(Source data Opens)

theorem originateGo_besideGates : BesideGates s (originateGo s) := by
  have hagrees := originate_agrees s s.autoGo
  exact hagrees.besideGates.trans (by constructor <;> rfl)

theorem originateGo_gate : (originateGo s).gate = s.gate := by simp [originateGo]

/-- What the automatic GO leaves of the station: its gates, and a discharge. -/
theorem judgeGo_leaves (s : State) : BesideGates s (judgeGo s) ∧ (judgeGo s).gate = s.gate ∧
    ((judgeGo s).seq.cycle = .discharge ↔ s.seq.cycle = .discharge) := by
  have hload : BesideGates s (judgeLoadGo s) ∧ (judgeLoadGo s).gate = s.gate ∧
      ((judgeLoadGo s).seq.cycle = .discharge ↔ s.seq.cycle = .discharge) := by
    unfold judgeLoadGo
    split
    · rename_i h
      have hcycle : s.seq.cycle = .loaded := by simp at h; exact h.1.1.2
      exact ⟨originateGo_besideGates.trans (by constructor <;> rfl), originateGo_gate, by simp [hcycle]⟩
    · exact ⟨by constructor <;> rfl, rfl, Iff.rfl⟩
  have htip : ∀ u : State, BesideGates u (judgeTipGo u) ∧ (judgeTipGo u).gate = u.gate ∧
      ((judgeTipGo u).seq.cycle = .discharge ↔ u.seq.cycle = .discharge) := fun u => by
    unfold judgeTipGo
    split
    · exact ⟨originateGo_besideGates.trans (by constructor <;> rfl), originateGo_gate, by simp⟩
    · exact ⟨by constructor <;> rfl, rfl, Iff.rfl⟩
  obtain ⟨hb, hg, hc⟩ := htip (judgeLoadGo s)
  exact ⟨hload.1.trans hb, hg.trans hload.2.1, hc.trans hload.2.2⟩

end

/-! An attempt ends (R7, R8) -/

section
variable {s : State} {p : PortId} {a : Attempt}

theorem find_update {q : Queue} {n : Nat} {e : Entry} (h : q.entries.find? (fun x => x.order == n) = some e)
    {f : Entry → Entry} (hf : ∀ x, (f x).order = x.order) :
    (q.update n f).entries.find? (fun x => x.order == n) = some (f e) := by
  have hn : e.order = n := by simpa using List.find?_some h
  have hpred : (fun x : Entry => x.order == n) ∘ (fun x => if x.order = n then f x else x) = fun x => x.order == n := by
    funext x
    dsimp only [Function.comp]
    split
    · rw [hf]
    · rfl
  unfold Queue.update
  rw [List.find?_map, hpred, h, Option.map_some, if_pos hn]

/-- The state in which an attempt has ended in collision, before its collisions are counted against the limit. -/
def collided (s : State) (p : PortId) (a : Attempt) : State :=
  changeQueue p a.relayed (fun q => q.update a.order Entry.collides) (s.setPort p { s.port p with attempt := none })

theorem collided_onTheLine : OnTheLine s (collided s p a) :=
  (setPort_onTheLine s p _).trans (changeQueue_onTheLine _ p _ _)

theorem collided_buckets (q : PortId) : ((collided s p a).port q).buckets = (s.port q).buckets := by
  unfold collided
  rw [changeQueue_buckets, setPort_buckets s p (by rfl) q]

theorem collided_queueOf : (collided s p a).queueOf p a.relayed = (s.queueOf p a.relayed).update a.order Entry.collides := by
  unfold collided
  rw [changeQueue_queueOf, setPort_queueOf s p (by rfl)]

/-- R7: the sixteenth collision brings the station to LISTEN-ONLY. -/
theorem collide_eq {e : Entry} (h : (s.queueOf p a.relayed).entries.find? (fun x => x.order == a.order) = some e) :
    collide p a s = if 16 ≤ e.collisions + 1 then enterListenOnly (collided s p a) else collided s p a := by
  have hcount : ((collided s p a).queueOf p a.relayed).collisionsOf a.order = e.collisions + 1 := by
    rw [collided_queueOf, Queue.collisionsOf, find_update (f := Entry.collides) h fun _ => rfl]
    rfl
  change (if Config.collisionLimit ≤ ((collided s p a).queueOf p a.relayed).collisionsOf a.order then _ else _) = _
  rw [hcount]
  rfl

/-- R7: a bit of the attempt in progress that is read back. -/
theorem exec_collision (hlive : s.live = true) (hu : s.uses p = true) (ha : (s.port p).attempt = some a) {k : Nat} {sent : Bool}
    (hbit : a.frame.bits[k]? = some sent) (r : BitReading) :
    exec (.collision p k r) s = .next (finish s (if readBit r ≠ sent then collide p a s else s)) := by
  change execCollision p k r s = _
  unfold execCollision readBack
  rw [act_of_live hlive, if_pos hu, ha]
  dsimp only
  rw [hbit]

/-- The state in which the attempt of a port has completed, before the Loading Sequencer acts on it. -/
def completed (s : State) (p : PortId) (a : Attempt) : State :=
  changeQueue p a.relayed (fun q => q.complete a.order)
    (s.setPort p { s.port p with attempt := none, completed := some a.frame })

theorem completed_onTheLine : OnTheLine s (completed s p a) :=
  (setPort_onTheLine s p _).trans (changeQueue_onTheLine _ p _ _)

theorem completed_lineDegraded : (completed s p a).lineDegraded = s.lineDegraded := by
  refine lineDegraded_congr completed_onTheLine.cfg fun q => ?_
  unfold completed
  rw [changeQueue_buckets, setPort_buckets s p (by rfl) q]

theorem completed_port : ((completed s p a).port p).attempt = none ∧ ((completed s p a).port p).completed = some a.frame := by
  unfold completed
  rw [changeQueue_port, setPort_port]
  exact ⟨rfl, rfl⟩

theorem completed_queueOf : (completed s p a).queueOf p a.relayed = (s.queueOf p a.relayed).complete a.order := by
  unfold completed
  rw [changeQueue_queueOf, setPort_queueOf s p (by rfl)]

theorem exec_transmissionComplete (hlive : s.live = true) (ha : (s.port p).attempt = some a) :
    exec (.transmissionComplete p) s = .next (finish s (markSent p a (completed s p a))) := by
  change execTransmissionComplete p s = _
  unfold execTransmissionComplete
  rw [act_of_live hlive, ha]
  rfl

/-- R8: a completed transmission takes its entry out of the queue, or leaves it with the new contents if it was replaced. -/
theorem complete_entries {q : Queue} {e : Entry} (he : e ∈ q.entries) (hnodup : (q.entries.map (·.order)).Nodup) :
    q.complete e.order =
      { q with entries :=
          if e.replaced then
            q.entries.map (fun x => if x.order = e.order then { x with sending := false, collisions := 0 } else x)
          else q.entries.filter (fun x => x.order != e.order) } := by
  have hany : q.entries.any (fun x => x.order == e.order && x.replaced) = e.replaced := by
    rw [Bool.eq_iff_iff, List.any_eq_true]
    constructor
    · rintro ⟨x, hx, hr⟩
      obtain ⟨ho, hr⟩ : x.order = e.order ∧ x.replaced = true := by simpa using hr
      rwa [← List.inj_on_of_nodup_map hnodup hx he ho]
    · exact fun hr => ⟨e, he, by simp [hr]⟩
  unfold Queue.complete
  rw [hany]
  cases e.replaced <;> rfl

end

section
variable {s : State} {p : PortId} {a : Attempt} {e : Entry}

/-- R156: the completion sets the send mark. -/
def marks (s : State) (p : PortId) (a : Attempt) : Prop :=
  p = .a ∧ a.relayed = false ∧ a.frame.kind = .assent ∧ s.seq.cycle = .loaded ∧ s.seq.sendAfter ≤ a.stamp

/-- The state in which the send mark has been set. -/
def markedSent (s : State) (p : PortId) (a : Attempt) : State :=
  (completed s p a).setSeq { s.seq with sendMark := true }

theorem markSent_of_marks (h : marks s p a) : markSent p a (completed s p a) = judgeGo (markedSent s p a) := by
  unfold markSent markedSent
  have hseq : (completed s p a).seq = s.seq := completed_onTheLine.seq
  rw [hseq]
  exact if_pos h

theorem markSent_of_not (h : ¬marks s p a) : markSent p a (completed s p a) = completed s p a := by
  unfold markSent
  have hseq : (completed s p a).seq = s.seq := completed_onTheLine.seq
  rw [hseq]
  exact if_neg h
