-- ==== Sys2Proof/Proofs/StationTable.lean ====
section
/-! PROOFS. Sys2Proof/Proofs/StationTable.lean: the station table and the hold set of a drum: ANNOUNCE, an entry's expiry, the
hold-override key, and ASSENT (R41 to R48, R116). -/
set_option Elab.async false

namespace Sys2Proof.Machine

/-! ANNOUNCE, the expiry of an entry, and the hold-override key -/

section
variable {s : State}

/-- R45: after a change of the station table, the hold set or the events the path is judged at the end of a step. -/
theorem evaluated_path (before : State) {u : State} (hd : u.isDrum = true) :
    BesideTrip u (finish before (evaluatePath u)) ∧
      ∀ d, u.trip.record.details = some d → PathJudged u.lastSample u (finish before (evaluatePath u)) d := by
  have hbeside := evaluatePathOn_besideTrip u u.lastSample
  refine ⟨hbeside.trans (finish_besideTrip before ?_), fun d hdet => ?_⟩
  · exact not_hasGates_of_isDrum ((isDrum_congr hbeside.cfg).trans hd)
  · exact evaluatePathOn_judged hd hdet _ (finish_ends before _)

/-- R43: when the expiry of an entry is due. -/
theorem StationEntry.over_iff (e : StationEntry) : e.over = true ↔ e.state = .current ∧ 3000 ≤ e.age := by
  unfold StationEntry.over
  rw [Bool.and_eq_true, beq_iff_eq, decide_eq_true_eq]
  rfl

theorem stationIn_join (t : StationSet) (m n : Station) : stationIn (stationJoin t m) n = (stationIn t n || decide (m = n)) := by
  unfold stationIn stationJoin
  rw [BitVec.getLsbD_or, BitVec.getLsbD_twoPow]
  simp [Fin.ext_iff, m.isLt]

theorem stationIn_leave (t : StationSet) (m n : Station) : stationIn (stationLeave t m) n = (stationIn t n && !decide (m = n)) := by
  unfold stationIn stationLeave
  rw [BitVec.getLsbD_and, BitVec.getLsbD_not, BitVec.getLsbD_twoPow]
  simp [Fin.ext_iff, m.isLt]

theorem stationIn_foldl_leave (q : Station → Prop) [DecidablePred q] (l : List Station) (t : StationSet) (n : Station) :
    stationIn (l.foldl (fun t m => if q m then stationLeave t m else t) t) n =
      (stationIn t n && !decide (n ∈ l ∧ q n)) := by
  induction l generalizing t with
  | nil => simp
  | cons m ms ih =>
    rw [List.foldl_cons, ih]
    by_cases hq : q m
    · rw [if_pos hq, stationIn_leave]
      by_cases hm : m = n
      · subst hm; simp [hq]
      · simp [hm, Ne.symm hm]
    · rw [if_neg hq]
      by_cases hm : n = m
      · subst hm; simp [hq]
      · simp [hm]

/-- R48: the hold set without the stations whose entries are STALE. -/
theorem stationIn_withoutStale (n : Station) :
    stationIn s.withoutStale n = (stationIn s.stations.holdSet n && s.stations.entries[n].state != .stale) := by
  unfold State.withoutStale
  rw [stationIn_foldl_leave]
  simp only [stationNumbers, List.mem_finRange, true_and, bne, Bool.beq_eq_decide_eq]

end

(Source data Closes)

§ Work task: The line containing "theorem originateGo_gate : (originateGo" marks the end. Please print exactly every line from the top of the data to it, both included, and nothing more.

§ Response box:
theorem originateGo_besideGates : BesideGates s (originateGo s) := by
  have hagrees := originate_agrees s s.autoGo
  exact hagrees.besideGates.trans (by constructor <;> rfl)

theorem originateGo_gate : (originateGo s).gate = s.gate := by simp [originateGo]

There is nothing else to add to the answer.